#### Work to be completed:
Your answer should contain every line of the records, transcribed word for word.

#### Entries provided:
-- ==== Sys2Proof/Machine/EvidenceCmd.lean ====
section
/-!
DEFINITION. Commands 0x08xx (09_evidence_path.md, Table 9.21; R473, R497, R502-R510, R524).
-/
namespace Sys2Proof.Machine

/-- A DRAM region given by its base and size: aligned to 4 KiB and within installed DRAM. -/
def dramRegion (s : State) (p : List Byte) (off size : Nat) : Nat × Bool :=
  (off, leAt p off 8 % 4096 == 0 && decide (leAt p off 8 + size ≤ dramInstalled s))

/-- A configuration dword beyond port S as the last write left it: keyed by bus, device, function and register (R585). -/
def cfgKey (p : List Byte) : Nat := (leAt p 1 1 * 256 + leAt p 2 1) * 1024 + leAt p 4 2 / 4

/-- Does the request name dword `n` of port S's own AER capability? -/
def namesAer (p : List Byte) (n : BitVec 10) : Bool := cfgKey p == Config.portS.toNat * 1024 + (Config.capAerS + n).toNat

/-- A completed configuration write through port S; the ECRC status bit of its AER capability is cleared by writing 1. -/
def cfgWrite (p : List Byte) (s : State) : State :=
  let v := BitVec.ofNat 32 (leAt p 8 4)
  if namesAer p 1 then updEv (fun e => { e with aerEcrc := e.aerEcrc && !v.getLsbD 19 }) s
  else updEv (fun e => { e with cfg := tabSet 0 e.cfg (cfgKey p) v }) s

/-- What a configuration read through port S returns: of port S's own AER capability, the bits of ECRC as the device holds them. -/
def cfgRead (data : BitVec 32) (p : List Byte) (s : State) : BitVec 32 :=
  if namesAer p 1 then fixBits data 0x80000 (if s.ev.aerEcrc then 0x80000 else 0)
  else if namesAer p 6 then fixBits data 0x1E0 (0xA0 ||| (tabGet 0 s.ev.cfg (cfgKey p) &&& 0x140))
  else data

/-- STORE_CFG_ACCESS: a configuration request through port S, with what it returned. -/
def storeCfgAccess (data : BitVec 32) (completion : BitVec 2) : CmdSpec :=
  { op := 0x0801, fixed := 12
    checks := fun _ p => [inRange p 0 1 0 1, rsv p 3 1, (4, decide (leAt p 4 2 ≤ 4092) && leAt p 4 2 % 4 == 0), rsv p 6 2]
    body := fun s _ p =>
      if !s.ev.linkEnable then refuse s 0x03
      else if leAt p 0 1 = 0 then okCmd s (layout [((cfgRead data p s).toNat, 4), (completion.toNat, 1)])
      else okCmd (if completion = 0 then cfgWrite p s else s) (layout [(leAt p 8 4, 4), (completion.toNat, 1)]) }

/-- A change that Table 9.18 allows with the evidence path stopped alone (R16; log entry 132). -/
def whenStopped (f : State → List Byte → State) (s : State) (m : Nat) (p : List Byte) : CmdRes :=
  if evActive s then refuse s 0x03 else okState f s m p

/-- STORE_LINK, with S_PERST_N and S_REFCLK_OUT (R743, R745). -/
def storeLink : CmdSpec :=
  { op := 0x0802, fixed := 20
    checks := fun _ p => [inRange p 0 1 0 1, inRange p 1 1 1 5, (2, [1, 2, 4, 8, 16].contains (leAt p 2 1)), rsv p 3 1]
    body := whenStopped (fun s p =>
      let on := decide (leAt p 0 1 = 1)
      updEv (fun e => { e with
      linkEnable := on, linkSpeed := leAt p 1 1, linkWidth := leAt p 2 1
      memBase := BitVec.ofNat 64 (leAt p 4 8), memSize := BitVec.ofNat 64 (leAt p 12 8) })
        { s with pow := { s.pow with perstHigh := on, refclk := s.pow.refclk || on } }) }

/-- Queue pairs of the controllers other than one (Table 9.9: at most 64 in total). -/
def otherQueues (s : State) (c : Nat) : Nat :=
  (s.ev.controllers.filter (fun x => x.1 != c)).foldl (fun a x => a + x.2.queues) 0

/-- STORE_CONTROLLER_ADD; `ok` says that the controller became ready and took its queues. -/
def storeControllerAdd (ok : Bool) : CmdSpec :=
  { op := 0x0803, fixed := 18
    checks := fun _ p => [inRange p 0 1 0 31, inRange p 3 1 1 8, inRange p 4 2 16 1024, inRange p 6 2 1 10000]
    body := fun s _ p =>
      if evActive s then refuse s 0x03
      else if 64 < otherQueues s (leAt p 0 1) + leAt p 3 1 then refuse s 0x06
      else if !ok then refuse s 0x0A
      else okCmd (updEv (fun e => { e with controllers := tabPut e.controllers (leAt p 0 1) {
        bus := leAt p 1 1, devfn := leAt p 2 1, queues := leAt p 3 1, depth := leAt p 4 2, ioTimeout := leAt p 6 2
        bar0 := BitVec.ofNat 64 (leAt p 8 8), readyTimeout := leAt p 16 2 } }) s) }

/-- STORE_ADMIN: one admin command, with the completion entry it returned; its buffer of host memory cannot be reached while bus mastering
is withheld (R606). -/
def storeAdmin (entry : BitVec 128) (dma : DmaResult) : CmdSpec :=
  { op := 0x0804, fixed := 76
    checks := fun s p => [inRange p 0 1 0 31, rsv p 1 3,
      (4, !(evActive s && [0x01, 0x05, 0x80, 0x84].contains (leAt p 4 1))), (68, leAt p 68 8 % 4096 == 0)]
    body := fun s _ _ =>
      let dma := seenH s dma
      if dma = .error || !s.host.busMaster then refuse s 0x05
      else if dmaDark dma then refuse (noteTlp 489 dma s) 0x05
      else okCmd s (leBytes 16 entry.toNat) }

/-- STORE_MEMBER_SET. -/
def storeMemberSet : CmdSpec :=
  { op := 0x0805, fixed := 16
    checks := fun _ p => [inRange p 0 1 0 31, inRange p 1 1 0 31, inRange p 2 1 0 7, rsv p 3 1]
    body := whenStopped (fun s p => updEv (fun e => { e with members := tabPut e.members (leAt p 0 1) {
      ctrl := leAt p 1 1, flags := BitVec.ofNat 8 (leAt p 2 1), nsid := BitVec.ofNat 32 (leAt p 4 4), blocks := leAt p 8 8 } }) s) }

/-- A block of a member, as the device's writes left it. -/
def diskBlock (s : State) (i b : Nat) : List Byte := tabGet (zeros 4096) s.ev.disk (i * 2 ^ 64 + b)

/-- SUPER_SEQ of a valid superblock copy: its CRC and MAGIC hold. -/
def superOf (b : List Byte) : Option Nat :=
  if crc32c (b.take 4092) = beNat (bytesAt b 4092 4) ∧ beNat (bytesAt b 0 4) = 0x43445355 then some (beNat (bytesAt b 24 8)) else none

#### Exercise result:
-- ==== Sys2Proof/Machine/EvidenceCmd.lean ====
section
/-!
DEFINITION. Commands 0x08xx (09_evidence_path.md, Table 9.21; R473, R497, R502-R510, R524).
-/
namespace Sys2Proof.Machine

/-- A DRAM region given by its base and size: aligned to 4 KiB and within installed DRAM. -/
def dramRegion (s : State) (p : List Byte) (off size : Nat) : Nat × Bool :=
  (off, leAt p off 8 % 4096 == 0 && decide (leAt p off 8 + size ≤ dramInstalled s))

/-- A configuration dword beyond port S as the last write left it: keyed by bus, device, function and register (R585). -/
def cfgKey (p : List Byte) : Nat := (leAt p 1 1 * 256 + leAt p 2 1) * 1024 + leAt p 4 2 / 4

/-- Does the request name dword `n` of port S's own AER capability? -/
def namesAer (p : List Byte) (n : BitVec 10) : Bool := cfgKey p == Config.portS.toNat * 1024 + (Config.capAerS + n).toNat

/-- A completed configuration write through port S; the ECRC status bit of its AER capability is cleared by writing 1. -/
def cfgWrite (p : List Byte) (s : State) : State :=
  let v := BitVec.ofNat 32 (leAt p 8 4)
  if namesAer p 1 then updEv (fun e => { e with aerEcrc := e.aerEcrc && !v.getLsbD 19 }) s
  else updEv (fun e => { e with cfg := tabSet 0 e.cfg (cfgKey p) v }) s

/-- What a configuration read through port S returns: of port S's own AER capability, the bits of ECRC as the device holds them. -/
def cfgRead (data : BitVec 32) (p : List Byte) (s : State) : BitVec 32 :=
  if namesAer p 1 then fixBits data 0x80000 (if s.ev.aerEcrc then 0x80000 else 0)
  else if namesAer p 6 then fixBits data 0x1E0 (0xA0 ||| (tabGet 0 s.ev.cfg (cfgKey p) &&& 0x140))
  else data

/-- STORE_CFG_ACCESS: a configuration request through port S, with what it returned. -/
def storeCfgAccess (data : BitVec 32) (completion : BitVec 2) : CmdSpec :=
  { op := 0x0801, fixed := 12
    checks := fun _ p => [inRange p 0 1 0 1, rsv p 3 1, (4, decide (leAt p 4 2 ≤ 4092) && leAt p 4 2 % 4 == 0), rsv p 6 2]
    body := fun s _ p =>
      if !s.ev.linkEnable then refuse s 0x03
      else if leAt p 0 1 = 0 then okCmd s (layout [((cfgRead data p s).toNat, 4), (completion.toNat, 1)])
      else okCmd (if completion = 0 then cfgWrite p s else s) (layout [(leAt p 8 4, 4), (completion.toNat, 1)]) }

/-- A change that Table 9.18 allows with the evidence path stopped alone (R16; log entry 132). -/
def whenStopped (f : State → List Byte → State) (s : State) (m : Nat) (p : List Byte) : CmdRes :=
  if evActive s then refuse s 0x03 else okState f s m p

/-- STORE_LINK, with S_PERST_N and S_REFCLK_OUT (R743, R745). -/
def storeLink : CmdSpec :=
  { op := 0x0802, fixed := 20
    checks := fun _ p => [inRange p 0 1 0 1, inRange p 1 1 1 5, (2, [1, 2, 4, 8, 16].contains (leAt p 2 1)), rsv p 3 1]
    body := whenStopped (fun s p =>
      let on := decide (leAt p 0 1 = 1)
      updEv (fun e => { e with
      linkEnable := on, linkSpeed := leAt p 1 1, linkWidth := leAt p 2 1
      memBase := BitVec.ofNat 64 (leAt p 4 8), memSize := BitVec.ofNat 64 (leAt p 12 8) })
        { s with pow := { s.pow with perstHigh := on, refclk := s.pow.refclk || on } }) }

/-- Queue pairs of the controllers other than one (Table 9.9: at most 64 in total). -/
def otherQueues (s : State) (c : Nat) : Nat :=
  (s.ev.controllers.filter (fun x => x.1 != c)).foldl (fun a x => a + x.2.queues) 0

/-- STORE_CONTROLLER_ADD; `ok` says that the controller became ready and took its queues. -/
def storeControllerAdd (ok : Bool) : CmdSpec :=
  { op := 0x0803, fixed := 18
    checks := fun _ p => [inRange p 0 1 0 31, inRange p 3 1 1 8, inRange p 4 2 16 1024, inRange p 6 2 1 10000]
    body := fun s _ p =>
      if evActive s then refuse s 0x03
      else if 64 < otherQueues s (leAt p 0 1) + leAt p 3 1 then refuse s 0x06
      else if !ok then refuse s 0x0A
      else okCmd (updEv (fun e => { e with controllers := tabPut e.controllers (leAt p 0 1) {
        bus := leAt p 1 1, devfn := leAt p 2 1, queues := leAt p 3 1, depth := leAt p 4 2, ioTimeout := leAt p 6 2
        bar0 := BitVec.ofNat 64 (leAt p 8 8), readyTimeout := leAt p 16 2 } }) s) }

/-- STORE_ADMIN: one admin command, with the completion entry it returned; its buffer of host memory cannot be reached while bus mastering
is withheld (R606). -/
def storeAdmin (entry : BitVec 128) (dma : DmaResult) : CmdSpec :=
  { op := 0x0804, fixed := 76
    checks := fun s p => [inRange p 0 1 0 31, rsv p 1 3,
      (4, !(evActive s && [0x01, 0x05, 0x80, 0x84].contains (leAt p 4 1))), (68, leAt p 68 8 % 4096 == 0)]
    body := fun s _ _ =>
      let dma := seenH s dma
      if dma = .error || !s.host.busMaster then refuse s 0x05
      else if dmaDark dma then refuse (noteTlp 489 dma s) 0x05
      else okCmd s (leBytes 16 entry.toNat) }

/-- STORE_MEMBER_SET. -/
def storeMemberSet : CmdSpec :=
  { op := 0x0805, fixed := 16
    checks := fun _ p => [inRange p 0 1 0 31, inRange p 1 1 0 31, inRange p 2 1 0 7, rsv p 3 1]
    body := whenStopped (fun s p => updEv (fun e => { e with members := tabPut e.members (leAt p 0 1) {
      ctrl := leAt p 1 1, flags := BitVec.ofNat 8 (leAt p 2 1), nsid := BitVec.ofNat 32 (leAt p 4 4), blocks := leAt p 8 8 } }) s) }

/-- A block of a member, as the device's writes left it. -/
def diskBlock (s : State) (i b : Nat) : List Byte := tabGet (zeros 4096) s.ev.disk (i * 2 ^ 64 + b)

/-- SUPER_SEQ of a valid superblock copy: its CRC and MAGIC hold. -/
def superOf (b : List Byte) : Option Nat :=
  if crc32c (b.take 4092) = beNat (bytesAt b 4092 4) ∧ beNat (bytesAt b 0 4) = 0x43445355 then some (beNat (bytesAt b 24 8)) else none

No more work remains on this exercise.